Saved entries
theorem exp2Says_fraction {n : ℤ} {f : Nat} (hf : f < 2 ^ expBits) (h0 : f ≠ 0) (hn : n < 128)
    (hmax : (n + f / (2 ^ expBits : ℕ) : ℚ) < 128 → (n + f / (2 ^ expBits : ℕ) : ℚ) ≤ 128 - 1 / 2 ^ 17) :
    Exp2Says (n + f / (2 ^ expBits : ℕ)) (f32.roundMag .rne false (2 * expFix (f * ln2Fix / 2 ^ expBits) + 1) (n - expBits - 1)) := by
  have hbetween := exp2Fraction_between (n := n) hf (by omega)
  have hroom : 2 ^ (expBits - 17) * 2 ^ 17 = 2 ^ expBits := by rw [← pow_add]; rfl
  generalize f32.roundMag .rne false (2 * expFix (f * ln2Fix / 2 ^ expBits) + 1) (n - expBits - 1) = r at *
  generalize 2 ^ (expBits - 17) = M at *
  generalize 2 ^ expBits = N at *
  have hN : (0 : ℚ) < N := by exact_mod_cast hf.pos
  have hpos : (0 : ℚ) < f / N := div_pos (by exact_mod_cast Nat.pos_of_ne_zero h0) hN
  have hlt1 : (f / N : ℚ) < 1 := (div_lt_one hN).mpr (by exact_mod_cast hf)
  have hfloor : ⌊(n + f / N : ℚ)⌋ = n := Int.floor_eq_iff.mpr ⟨by linarith, by linarith⟩
  have hn' : (n : ℚ) ≤ 127 := by exact_mod_cast Int.lt_add_one_iff.mp hn
  refine ⟨fun h => by linarith, fun k hk _ _ => ?_, fun hlt _ => ?_⟩
  · rw [hk, Int.floor_intCast] at hfloor
    rw [hfloor] at hk
    linarith
  · rw [hfloor]
    refine hbetween fun h127 => ?_
    have hM : (M : ℚ) * 2 ^ 17 = N := by exact_mod_cast hroom
    have hle : (f : ℚ) ≤ (1 - 1 / 2 ^ 17) * N := (div_le_iff₀ hN).mp (by
      have := hmax hlt
      rw [h127] at this
      push_cast at this
      linarith)
    have : (f + M : ℚ) ≤ N := by
      rw [← hM] at hle ⊢
      linarith
    exact_mod_cast this

/-- A ratio is its floor and a fraction. -/
theorem div_eq_floor_add {N : Nat} (hN : 0 < N) (A : ℤ) :
    (A / N : ℚ) = (A / (N : ℤ) : ℤ) + ((A % N).toNat : ℚ) / N ∧ (A % N).toNat < N ∧ ⌊(A / N : ℚ)⌋ = A / N := by
  have hpos : (N : ℚ) ≠ 0 := by exact_mod_cast hN.ne'
  have hnonneg := Int.emod_nonneg A (b := N) (by omega)
  have hlt := Int.emod_lt_of_pos A (b := N) (by omega)
  have hcast : ((A % N).toNat : ℚ) = (A % N : ℤ) := by exact_mod_cast Int.toNat_of_nonneg hnonneg
  refine ⟨?_, by omega, Rat.floor_intCast_div_natCast A N⟩
  rw [hcast, eq_comm, eq_div_iff hpos, add_mul, div_mul_cancel₀ _ hpos]
  exact_mod_cast Int.ediv_mul_add_emod A N

theorem exp2_says {c m : Nat} {neg : Bool} {e : ℤ} (hdec : f32.decode c = .fin neg m e) (hm : m ≠ 0) (he : -149 ≤ e)
    (hnorm : 0 ≤ e → 2 ^ 23 ≤ m) {x : ℚ} (hx : x = if neg then -(m * 2 ^ e : ℚ) else m * 2 ^ e)
    (hmax : x < 128 → x ≤ 128 - 1 / 2 ^ 17) :
    Exp2Says x (exp2F32 c) := by
  have hlarge : 0 ≤ e → (2 ^ 23 : ℚ) ≤ m * 2 ^ e := fun h => by
    have h1 : (2 ^ 23 : ℚ) ≤ m := by exact_mod_cast hnorm h
    nlinarith [one_le_zpow₀ (one_le_two (α := ℚ)) h]
  rw [exp2F32, hdec]
  dsimp only
  rw [if_neg hm]
  split
  · next hbig =>
    have := hlarge hbig.1
    cases neg
    · exact exp2Says_above (by rw [hx, if_neg Bool.false_ne_true]; linarith)
    · exact exp2Says_below (Int.floor_lt.mpr (by rw [hx, if_pos rfl]; push_cast; linarith))
  generalize hA : signed neg (m * 2 ^ (e + 256).toNat) = A
  have hscaled : (m * 2 ^ (e + 256).toNat : ℚ) / (2 ^ expBits : ℕ) = m * 2 ^ e := by
    rw [Nat.cast_pow, Nat.cast_two, ← zpow_natCast, ← zpow_natCast, mul_div_assoc, ← zpow_sub₀ two_ne_zero]
    congr 2
    rw [expBits]
    omega
  have hxA : x = A / (2 ^ expBits : ℕ) := by
    rw [hx, ← hA, ← hscaled]
    cases neg
    · simp [signed]
    · simp [signed, neg_div]
  obtain ⟨hsplit, hf, hfloor⟩ := div_eq_floor_add (Nat.two_pow_pos expBits) A
  rw [← hxA] at hsplit hfloor
  rw [Nat.cast_pow, Nat.cast_two] at hsplit hf hfloor
  split
  · next hge =>
    exact exp2Says_above (by rw [← Int.cast_ofNat, ← Int.le_floor, hfloor]; exact hge)
  split
  · next hlt => exact exp2Says_below (by rw [hfloor]; omega)
  split
  · next hint =>
    rw [hint, Nat.cast_zero, zero_div, add_zero] at hsplit
    rw [hsplit]
    exact exp2Says_integer (by omega)
  · next hfrac =>
    rw [hsplit] at hmax ⊢
    exact exp2Says_fraction hf hfrac (by omega) hmax

/-- Below 128, the last code before it is the largest (R138). -/
theorem magOf_le_of_lt_128 {k : Nat} (h : magOf k < 128) : magOf k ≤ 128 - 1 / 2 ^ 17 := by
  have h128 : magOf 0x43000000 = 128 := by norm_num [magOf]
  have hlast : magOf 0x42FFFFFF = 128 - 1 / 2 ^ 17 := by norm_num [magOf]
  rw [← h128, magOf_strictMono.lt_iff_lt] at h
  exact hlast ▸ magOf_strictMono.monotone (by omega)

/-! ## The special functions of a code -/

section
variable {c : Nat}

theorem specials_nan (hc : 0x7F800000 < c % 2 ^ 31) :
    exp2F32 c = (0x7FC00000, 0) ∧ rcpF32 c = (0x7FC00000, 0) ∧ rsqF32 c = (0x7FC00000, 0) := by
  rw [exp2F32, rcpF32, rsqF32, decode_f32_nan hc]
  exact ⟨rfl, rfl, rfl⟩

theorem specials_inf (hc : c % 2 ^ 31 = 0x7F800000) : exp2F32 c = (if c.testBit 31 then 0 else 0x7F800000, 0) ∧
    rcpF32 c = (if c.testBit 31 then 0x80000000 else 0, 0) ∧ rsqF32 c = if c.testBit 31 then (0x7FC00000, fIV) else (0, 0) := by
  rw [exp2F32, rcpF32, rsqF32, decode_f32_inf hc]
  cases c.testBit 31 <;> exact ⟨rfl, rfl, rfl⟩

theorem specials_zero (hc : c % 2 ^ 31 = 0) : exp2F32 c = (0x3F800000, 0) ∧
    rcpF32 c = (if c.testBit 31 then 0xFF800000 else 0x7F800000, fDZ) ∧
    rsqF32 c = (if c.testBit 31 then 0xFF800000 else 0x7F800000, fDZ) := by
  obtain ⟨m, e, hdec, hmag, -⟩ := decode_f32_finite (c := c) (by omega)
  have hm : m = 0 := by
    rw [hc, magOf_zero, eq_comm, mul_eq_zero] at hmag
    exact_mod_cast hmag.resolve_right (zpow_ne_zero e two_ne_zero)
  simp [exp2F32, rcpF32, rsqF32, hdec, hm]

variable (hc : c % 2 ^ 31 < 0x7F800000) (h0 : 0 < c % 2 ^ 31)
include hc h0

/-- A finite code other than zero: what it decodes to, with its magnitude in the reals. -/
theorem decode_f32_nonzero : ∃ m e, f32.decode c = .fin (c.testBit 31) m e ∧ m ≠ 0 ∧ magOf (c % 2 ^ 31) = m * 2 ^ e ∧
    (magOf (c % 2 ^ 31) : ℝ) = m * 2 ^ e ∧ m < 2 ^ 24 ∧ -149 ≤ e ∧ (0 ≤ e → 2 ^ 23 ≤ m) := by
  obtain ⟨m, e, hdec, hmag, hrest⟩ := decode_f32_finite hc
  refine ⟨m, e, hdec, ?_, hmag, by rw [hmag]; push_cast; rfl, hrest⟩
  rintro rfl
  exact (magOf_pos h0).ne' (by rw [hmag, Nat.cast_zero, zero_mul])

theorem rcp_finite : RoundsEven (c.testBit 31) (1 / (magOf (c % 2 ^ 31) : ℝ)) (rcpF32 c) := by
  obtain ⟨m, e, hdec, hm, -, hmag, hlt, -⟩ := decode_f32_nonzero hc h0
  rw [rcpF32, hdec, hmag]
  dsimp only
  rw [if_neg hm]
  exact rcp_rounds hm hlt _ e

theorem rsq_finite : if c.testBit 31 then rsqF32 c = (0x7FC00000, fIV)
    else RoundsEven false (1 / √(magOf (c % 2 ^ 31) : ℝ)) (rsqF32 c) := by
  obtain ⟨m, e, hdec, hm, -, hmag, hlt, -⟩ := decode_f32_nonzero hc h0
  rw [rsqF32, hdec, hmag]
  cases c.testBit 31
  · dsimp only
    rw [if_neg Bool.false_ne_true, if_neg hm, if_neg Bool.false_ne_true]
    by_cases heven : e % 2 = 0
    · obtain ⟨h, rfl⟩ : ∃ h, e = 2 * h := ⟨e / 2, by omega⟩
      rw [if_pos heven, Int.mul_ediv_cancel_left h two_ne_zero]
      exact rsq_rounds hm (by omega) h
    · obtain ⟨h, rfl⟩ : ∃ h, e = 2 * h + 1 := ⟨e / 2, by omega⟩
      have hscaled : (m : ℝ) * 2 ^ (2 * h + 1) = (2 * m : ℕ) * 2 ^ (2 * h) := by
        rw [zpow_add_one₀ two_ne_zero]
        push_cast
        ring
      rw [if_neg heven, hscaled, add_sub_cancel_right, Int.mul_ediv_cancel_left h two_ne_zero]
      exact rsq_rounds (by omega) (by omega) h
  · dsimp only
    rw [if_pos rfl, if_neg hm, if_pos rfl]
    rfl

theorem exp2_finite : Exp2Says (if c.testBit 31 then -magOf (c % 2 ^ 31) else magOf (c % 2 ^ 31)) (exp2F32 c) := by
  obtain ⟨m, e, hdec, hm, hmag, -, hlt, he, hnorm⟩ := decode_f32_nonzero hc h0
  refine exp2_says hdec hm he hnorm (by rw [hmag]) fun hx => ?_
  by_cases hneg : c.testBit 31 = true
  · rw [if_pos hneg]
    exact (neg_nonpos.mpr (magOf_nonneg _)).trans (by norm_num)
  · rw [if_neg hneg] at hx ⊢
    exact magOf_le_of_lt_128 hx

* ASSIGNED TASK
Take the lines above from the one containing "exact (magOf_pos h0).ne'" down to the one containing "exact rcp_rounds hm hlt _ e", and transcribe them exactly, both ends included.

* EXERCISE RESPONSE
  exact (magOf_pos h0).ne' (by rw [hmag, Nat.cast_zero, zero_mul])

theorem rcp_finite : RoundsEven (c.testBit 31) (1 / (magOf (c % 2 ^ 31) : ℝ)) (rcpF32 c) := by
  obtain ⟨m, e, hdec, hm, -, hmag, hlt, -⟩ := decode_f32_nonzero hc h0
  rw [rcpF32, hdec, hmag]
  dsimp only
  rw [if_neg hm]
  exact rcp_rounds hm hlt _ e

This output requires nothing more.